Chapter 3 #3
Not a question. An observation. He's read the situation correctly—I've already made my choice, made it the moment I picked up Sarah instead of disappearing solo into the forest depths.
Eight months of perfect solitude, traded for uncertain alliance with damaged operators and a bleeding analyst carrying intelligence that could change everything.
The helicopter rotors grow distant, searching in the wrong direction, following false trails and phantom heat signatures.
We ghost through the trees like the special operations veterans we are, three burned operators and one woman who might hold the key to understanding why we're all being systematically hunted.
My finger traces the crossbow's trigger guard, the familiar comfort of a weapon that's never failed me.
Alone, I was surviving. Together, we might actually accomplish something meaningful.
The thought terrifies me more than any assassination team ever could.
Sarah stirs against me, her voice barely audible above the whisper of wind through pine boughs. "The list... there are others. More operators in immediate danger. You have weeks before they're eliminated."
‘You’ instead of ‘we,’ she knows her injuries are serious.
"We'll find them," Kane says with quiet certainty that suggests he's already operational planning three moves ahead.
I adjust my grip on Sarah, feeling her blood warm and sticky on my hands, life leaking away one drop at a time.
Behind us, smoke rises from what used to be my perfect defensive position, a pillar of destruction marking the end of one chapter.
Ahead lies uncertainty and danger and the possibility of answers that might justify the risks we're taking.
For the first time in eight months, I'm moving toward something instead of away from it.
The vehicle cache appears through the trees exactly where I left it—an old Forest Service maintenance shed I appropriated months ago, hidden among dozens of similar structures scattered across the wilderness.
Inside, a beat-up Toyota Land Cruiser with stolen plates and enough supplies for a week off-grid.
Military rations, medical supplies, ammunition, communications gear.
Everything needed for extended operations in hostile territory.
I ease Sarah into the back seat with infinite care, noting how her skin is pale beneath layers of dirt and dried blood.
Shock is setting in and her, body temperature dropping despite the warm morning.
She needs IV fluids, antibiotics, possibly surgery if the shoulder wound has damaged major vessels.
"Drive," I tell Kane, tossing him the keys while sliding into the back beside Sarah. "I need to keep direct pressure on this wound, try to stabilize her for transport."
We pull out onto a logging road as the sound of helicopters circles back toward the explosion site like angry hornets. In the distance, more vehicles approaching—reinforcements that will find nothing but scorched earth and ghost trails leading nowhere useful.
Sarah's hand finds mine with surprising strength, weak but insistent. "The intelligence... it's all backed up. Multiple secure locations." Her eyes flutter, fighting to stay conscious as shock battles determination. "They won't stop hunting us. None of us are safe alone anymore."
I meet Kane's eyes in the rearview mirror, seeing my own grim understanding reflected there.
We both know what she's not saying directly—together, we're just a bigger target, easier to track, more vulnerable to coordinated assault.
But at least we'll see the bullet coming.
At least we'll have a chance to fight back as a unit instead of being picked off one by one.

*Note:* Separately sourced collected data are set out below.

-- ==== Sys2Proof/Machine/Step.lean ====
section
/-! DEFINITION. One step of the part: the command at the front of the queue, or, with no command waiting, the passing of 1 ms. -/

namespace Sys2Proof.Machine

/-- The command at the front of the queue is taken with the queue's rest; with an empty queue 1 ms of the fine count passes
(log entry 1). -/
def step (s : State) : Host.Outcome State Fault Refusal :=
  match s.pending with
  | c :: rest => exec c (s.withPending rest)
  | [] => .next (idle s)

/-- The command that a word spells put at the front of the queue; no row of spec/opcode_table.json gives bits, so no word
spells one. -/
def State.withFetchWord (s : State) (nbits w : Nat) : State :=
  match decodeTableWord nbits w with
  | some c => s.withPending (c :: s.pending)
  | none => s

end Sys2Proof.Machine
end

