-- ==== Sys2Proof/Certificates/Slice0/Obligations.lean ====
section
/-! DEFINITION. The statements for the provers. A state is any state of the model, reached or not; where a statement needs more, it says
so in a premise. `heldInReset s = false` says that the part is out of reset (R202). OBLIGATIONS.json lists the rules each
statement rests on. -/

open Sys2Proof Sys2Proof.Machine Sys2Proof.Safety

/-! ### Steps -/

/-- A step takes the command at the front of the queue and runs it with the queue's rest. -/
def Obligations.StepRunsFrontCommand : Prop :=
  ∀ (c : Instr) (rest : List Instr) (s : State), step (s.withPending (c :: rest)) = exec c (s.withPending rest)

/-- With no command waiting 1 ms of the fine count passes and nothing else happens, but that the hundredth such step is a step of the time
base, the very one of the command TIME_BASE_STEP, with all that R3, R101 and R133 give it (another statement says what that is); no
time passes while the part is held in reset. That a step without a command is 1 ms is the model's choice (log entry 1). -/
def Obligations.EmptyQueueCountsOneMillisecond : Prop :=
  ∀ s : State, s.pending = [] →
    (heldInReset s = true → step s = .next s)
      ∧ (heldInReset s = false → ∃ t, step s = .next t ∧ t.fine = s.fine + 1 ∧ t.pending = []
          ∧ ChangesOnly [.fine, .clock, .cpd, .dsq] s t)
      ∧ (heldInReset s = false → s.fine % 100 ≠ 99 → step s = .next (s.withFine (s.fine + 1)))
      ∧ (heldInReset s = false → s.fine % 100 = 99 →
          step s = exec .timeBaseStep s ∧ ∀ t, step s = .next t → timeBase t = timeBase s + 1)

/-- Every command has a next state: no rule of the manual stops the part. -/
def Obligations.EveryCommandHasNextState : Prop :=
  ∀ (c : Instr) (s : State), ∃ t, exec c s = .next t

/-- Held in reset, every output is off or released, and no command but HELD_IN_RESET, POWER_ON and PIN is taken (R202). That such a
command leaves the WHOLE state as it was, the volatile fields kept and the time base and the timers standing, is the model's
reading: R202 says only that nothing is taken (log entry 22, DEDUCED). -/
def Obligations.HeldPartTakesNothing : Prop :=
  (∀ (c : Instr) (s : State), heldInReset s = true → (∀ cause, c ≠ .heldInReset cause) → (∀ lines, c ≠ .powerOn lines) →
      (∀ micros lines, c ≠ .pin micros lines) → exec c s = .next s)
    ∧ ∀ s : State, heldInReset s = true →
        (∀ u, runRequest s u = false) ∧ (∀ d l, nth (dryerOutputs s d) l = false) ∧ injectionPermit s = false
          ∧ withdrawalPermit s = false ∧ driverEnabled s = false ∧ ∀ p, alertAsserted s p = false

/-! ### Ports -/

/-- The bytes of a transaction spell the command they were written for (R193, R194). Which row carries a frame that is no request,
UNKNOWN_REQUEST or IGNORED_TRANSACTION, is the model's split of the table's rows (log entry 33). -/
def Obligations.TransactionBytesSpellTheirCommand : Prop :=
  (∀ (c : Instr) (p : Port) (code : Byte) (fields : List Byte) (lines : Lines),
      requestParts c = some (p, code, fields) → c.wellFormed = true → (∀ q fs l, c = .resetPart q fs l → l = lines) →
      transactionOf p (code :: BitVec.ofNat 8 fields.length :: fields) lines = c)
    ∧ (∀ (p : Port) (code length : Byte) (fields : List Byte) (lines : Lines), code ≠ 0 →
        62 < length.toNat ∨ fields.length ≠ length.toNat ∨ layoutOf code.toNat fields = .noRequest →
        transactionOf p (code :: length :: fields) lines = .unknownRequest p code length fields)
    ∧ (∀ (p : Port) (rest : List Byte) (lines : Lines), transactionOf p (0 :: rest) lines = .collect p (rest.length + 1))
    ∧ (∀ (p : Port) (b : Byte) (lines : Lines), b ≠ 0 → transactionOf p [b] lines = .ignoredTransaction p [b] false)
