/-! ### The statement -/

/-- Settles O31: what every command leaves of a condition, then the checks of ACK-CONDITIONS in their order and the acknowledged table. -/
theorem ackConditionsClearsAndLevels : Obligations.AckConditionsClearsAndLevels := by
  refine ⟨fun c s t n h => ?_, fun p fields s held fit bad => ?_, fun p fields entries s held fit low high read => ⟨?_, ?_, ?_⟩⟩
  · obtain ⟨risen, levelled⟩ := exec_marked h n
    exact ⟨fun hs ht hl => ⟨risen hs ht hl .ops, risen hs ht hl .com⟩, levelled,
      fun noReset noPower noPin => exec_condition (isReset_eq_false noReset noPower noPin) h n⟩
  · exact serve_refused held fit rfl (ackConditions_malformed bad)
  · exact fun hp h => serve_refused held fit rfl (ackConditions_owner low high read hp h)
  · exact fun hp h => serve_refused held fit rfl (ackConditions_range low high read hp h)
  · intro h
    refine ⟨_, serve_taken held fit rfl (ackConditions_acknowledges low high read h), ?_⟩
    have changes := acknowledge_changes p entries s
    have table := conditions_acknowledge p entries s
    have formed := acknowledge_classFormed p entries s
    generalize acknowledge p entries s = u at changes table formed
    simp only [conditionActive, cdt_answered, table]
    refine ⟨fun n => conditions_ackedTable_unnamed p s.cdt, fun e he => ?_, fun n q hq => ?_, fun before e after split last l hl => ?_,
      fun n => active_ackedTable p s.cdt n entries, formed, ?_, ?_⟩
    · have named : (entries.any fun x => decide (x.condition = e.condition)) = true := List.any_eq_true.mpr ⟨e, he, decide_eq_true rfl⟩
      rw [pendingOf_ackedTable, named, decide_eq_true rfl, Bool.and_self, Bool.not_true, Bool.and_false]
    · rw [pendingOf_ackedTable, decide_eq_false hq, Bool.false_and, Bool.not_false, Bool.and_true]
    · rw [split]
      exact level_ackedTable_last p e s.cdt hl last
    · show (alterPort p _ u).pif = (alterPort p _ s).pif
      rw [alterPort, alterPort, State.withPif_pif, State.withPif_pif, changes .pif (by decide), leadBytes]
      cases u.cdt.lead <;> rfl
    · exact (changes.mono (by decide)).trans ((alterPort_changes p _ u).mono (by decide))

end Sys2Proof.Machine

/-! SUPPORT. The derate table, the alert settings and the event flags, and the statement on their requests (R71 to R75). -/

namespace Sys2Proof.Machine

open Sys2Proof.Safety

set_option Elab.async false

/-! ### SET-DERATE-TABLE (R71, R72) -/

/-- No column rises from 100 down the classes, class by class (R71). -/
theorem fallsWithClass_iff (table : Vector Percent 7) :
    fallsWithClass table = true ↔
      ((nth table 0).injection ≤ 100 ∧ (nth table 0).withdrawal ≤ 100)
        ∧ ∀ i : Fin 6, (nth table i.succ).injection ≤ (nth table i.castSucc).injection
            ∧ (nth table i.succ).withdrawal ≤ (nth table i.castSucc).withdrawal := by
  have above (i : Fin 6) : index? 7 (i.succ.val - 1) = some i.castSucc := by
    rw [Fin.val_succ, Nat.add_sub_cancel, ← Fin.val_castSucc, index?_val]
  simp only [fallsWithClass, allFin_eq_true, Bool.and_eq_true, decide_eq_true_eq]
  rw [Fin.forall_fin_succ]
  exact and_congr (by simp [index?]) (forall_congr' fun i => by simp only [above, Fin.succ_ne_zero, if_false])

section
variable (fields : List Byte)

/-- The bytes of a SET-DERATE-TABLE never rise from 100 down either column. -/
abbrev derateBytesFall : Prop := byteAt fields 0 ≤ 100 ∧ byteAt fields 1 ≤ 100 ∧ ∀ j, j < 12 → byteAt fields (j + 2) ≤ byteAt fields j

theorem readDerate_falls : fallsWithClass (readDerate fields) = true ↔ derateBytesFall fields := by
  rw [fallsWithClass_iff, and_assoc]
  simp only [readDerate, nth_tab, Fin.val_succ, Fin.val_castSucc]
  refine and_congr Iff.rfl (and_congr Iff.rfl ⟨fun falls j hj => ?_, fun falls i => ⟨falls (2 * i.val) (by omega), falls (2 * i.val + 1) (by omega)⟩⟩)
  obtain ⟨injection, withdrawal⟩ := falls ⟨j / 2, by omega⟩
  rcases Nat.mod_two_eq_zero_or_one j with even | odd
  · rwa [show 2 * (j / 2 + 1) = j + 2 by omega, show 2 * (j / 2) = j by omega] at injection
  · rwa [show 2 * (j / 2 + 1) + 1 = j + 2 by omega, show 2 * (j / 2) + 1 = j by omega] at withdrawal

end

/-! ### SET-ALERT (R73) -/

theorem mark_markByte {fields : List Byte} {i : Nat} {b : Bool} (h : byteAt fields i = if b then 1 else 0) : mark fields i = some b := by
  unfold mark
  rw [h]
  cases b <;> rfl

/-- Four marks read back from their bytes. -/
theorem fourMarks_markBytes (first : Byte) (m : Vector Bool 4) : fourMarks (first :: markBytes m) 1 = some m := by
  obtain ⟨⟨l⟩, size⟩ := m
  match l, size with
  | [a, b, c, d], size =>
    have byte (x : Bool) : (if x then 1 else 0 : Byte).toNat = if x then 1 else 0 := by cases x <;> rfl
    have mark_of (i : Nat) (x : Bool) (hx : byteAt (first :: markBytes ⟨⟨[a, b, c, d]⟩, size⟩) i = (if x then 1 else 0 : Byte).toNat) :
        mark (first :: markBytes ⟨⟨[a, b, c, d]⟩, size⟩) i = some x := mark_markByte (hx.trans (byte x))
    simp only [fourMarks, mark_of 1 a rfl, mark_of 2 b rfl, mark_of 3 c rfl, mark_of 4 d rfl]
    rfl

theorem fits_setAlert (first : Byte) (m : Vector Bool 4) : fits 0x42 (first :: markBytes m) = true := by
  obtain ⟨⟨l⟩, size⟩ := m
  match l, size with
  | [_, _, _, _], _ => rfl

section
variable {p : Port} {threshold : Byte} {m : Vector Bool 4} {s : State}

The cab goes quiet except for the heater’s tired rattle.
I taste iron at the back of my throat as I realize with a jolt that the idea of choosing a unit again scares me more than any kill team.
Trust is a cliff. You don’t ease over the edge—you jump and pray the fall is short.
Sarah shifts against me, breath catching, and my decision stops being theoretical.
The Land Cruiser disappears into the Montana wilderness, four damaged souls running from a war we didn't start but might be the only ones capable of finishing.
My cabin burns behind us like a funeral pyre, eight months of solitary preparation reduced to ash and memory.
But Sarah's blood on my hands feels like possibility, like purpose beyond mere survival.
Like the first honest mission I've had since Syria, when I chose conscience over career and painted a target on my back that will never fade.
The mountain road stretches ahead, winding through wilderness that suddenly feels less like a sanctuary and more like a battlefield.
Behind us, the sound of helicopters fades into the distance.
Ahead, uncertainty and alliance and the slim chance that together we might actually survive what's coming. The thought claws at me worse than any kill team. I know how to fight enemies. I don’t know how to fight the part of me that wants to believe in them.
For better or worse, I’m no longer alone.